The amount of weight gain—5.9 pounds—was significantly higher for women who drank a sugary soda compared to those who reached for an artificially sweetened drink over that time frame. Weight gain for the diet or no-soda group averaged 1 pound over four years.

And that was the good thing that the study said about soda, leading the researchers to conclude that artificially sweetened soft drinks, or none at all, may be a “sensible strategy” to reduce the risk of weight gain over time.

The study also made some broad observations. For example, it noted that women who consumed artificially sweetened soft drinks may have been more health conscious than their peers, which may have resulted in lifestyle differences.

The researchers also pointed out that the participants were primarily Caucasian, educated and non-smokers. In research land, that means that the findings wouldn’t apply to the U.S. population at large, which we all know is a stew of ethnicities, not to mention gender and age differences.

Moreover, the study was not a randomized clinical trial, which means it doesn’t prove cause and effect, that drinking sugar-sweetened beverages causes weight gain.

But that doesn’t mean that the study doesn’t have value. Placed in a larger context (and here’s my rant), I think the study has merit in terms of lifestyle choices, and the word “lifestyle” seems to be the buzzword these days when it comes to leading a healthful life.

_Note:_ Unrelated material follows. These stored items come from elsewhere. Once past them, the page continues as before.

-- ==== Sys2Proof/Machine/Group.lean ====
section
/-! DEFINITION. Sys2Proof/Machine/Group.lean: registered groups and their buckets (14 R334 to R340), the owner's combination of contributions, and the release of a bucket at a member. -/

namespace Sys2Proof.Machine

/-- Device of a rank, and its backup (14 R336, R340). -/
def State.rankDev (s : State) (part : Nat) (g : Grp) (r : Nat) : Nat × Option Nat :=
  let w := (s.tableDword part (g.ranks + BitVec.ofNat 64 (4 * r))).getD 0
  let own (d : Nat) : Nat := if s.isOwn d then s.devId else d
  (own (bitsOf w 0 13), if bitsOf w 13 1 = 1 then some (own (bitsOf w 16 13)) else none)

/-- Operation, format and mode of a COPS value (14 R335). -/
def copsOp (x : Nat) : Option RedOp := redOpOf (bitsOf x 0 2)
def copsFmt (x : Nat) : Option Fmt := (fmtOfCode (bitsOf x 2 5)).filter reduceFmt
def copsScatter (x : Nat) : Bool := bitsOf x 7 1 == 1

/-- Is a chunk size valid (14 R335). -/
def chunkOk (c : Nat) : Bool := c % 64 == 0 && decide (64 ≤ c) && decide (c ≤ 8388608)

/-- Cat(GROUP, TAG) (14 R339). -/
def catTag (group tag : Nat) : Word := BitVec.ofNat 64 (65536 * group + tag)

/-- The bucket of a group, and the state with it changed. -/
def State.bucket? (s : State) (part group tag : Nat) : Option Bucket :=
  s.buckets.find? fun b => b.part == part && b.group == group && b.tag == tag

def State.putBucket (s : State) (b : Bucket) : State :=
  let l := s.buckets.filter fun x => !(x.part == b.part && x.group == b.group && x.tag == b.tag)
  { s with buckets := if b.partials.isEmpty && b.results.isEmpty && b.combined.isEmpty && b.epoch.isNone && !b.stopped then l else l ++ [b] }

/-- The buckets of a withdrawn group end (14 R339, 18 R408). -/
def State.dropBuckets (s : State) (part group : Nat) : State :=
  { s with buckets := s.buckets.filter fun b => !(b.part == part && b.group == group) }

/-- Offsets of a chunk's bytes (14 R337). -/
def chunkBytes (c size : Nat) : List Nat := (List.range size).map (c * size + ·)

/-- Is a partial complete (14 R338). -/
def Partial.complete (p : Partial) (size : Nat) : Bool :=
  (chunkBytes p.chunk size).all fun o => (SMap.get none p.bytes o).isSome

/-- Bytes of a contribution added to a partial. -/
def Partial.add (p : Partial) (q : Packet) : Partial :=
  { p with
    bytes := q.data.zipIdx.foldl (fun (m : SMap (Option Byte)) x => SMap.put none m (q.addr + x.2) (some x.1)) p.bytes
    bad := p.bad ++ ((List.range q.data.length).filter fun i => q.poison.testBit (i / 8)).map (q.addr + ·) }

/-- Is a partial the one of a contribution's chunk, rank and device. -/
def Partial.takes (p : Partial) (q : Packet) : Bool :=
  p.chunk == q.addr / q.chunk && p.size == q.chunk && p.rank == q.rank && p.dev == q.src

/-- Is the other partial of a contribution's rank complete, its chunk not yet combined (14 R340). -/
def Bucket.won (b : Bucket) (q : Packet) : Bool :=
  b.partials.any fun p => p.chunk == q.addr / q.chunk && p.rank == q.rank && p.dev != q.src && !p.late && p.complete p.size

/-- Does a contribution belong to a partial that is discarded, of a chunk that has been combined (14 R340). -/
def Bucket.past (b : Bucket) (q : Packet) : Bool := !b.won q && b.partials.any fun p => p.late && p.takes q

/-- A contribution is staged at its owner: into the partial of its chunk, rank and device (14 R338). The second partial of a rank to
complete is discarded: it is late while its chunk waits to be combined, and after that goes as it is complete (14 R340). -/
def Bucket.stage (b : Bucket) (q : Packet) (now : Nat) : Bucket :=
  let p0 := (b.partials.find? (·.takes q)).getD { chunk := q.addr / q.chunk, size := q.chunk, rank := q.rank, dev := q.src, firstAt := now }
  let p := { p0.add q with late := p0.late || b.won q }
  let rest := b.partials.filter fun p => !p.takes q
  { b with partials := if b.past q && p.complete p.size then rest else rest ++ [p] }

That is the takeaway I’d like to impress upon you. Losing or maintaining weight is not simply a matter of cutting out a sugary drink or anything else because of a study’s findings.

It’s whether we eat a variety of foods known to reduce the risk of chronic conditions, such as Type 2 diabetes, cardiovascular disease, stroke and obesity. It’s also whether we engage in a physical activity program that is consistent and suitable for our health goals.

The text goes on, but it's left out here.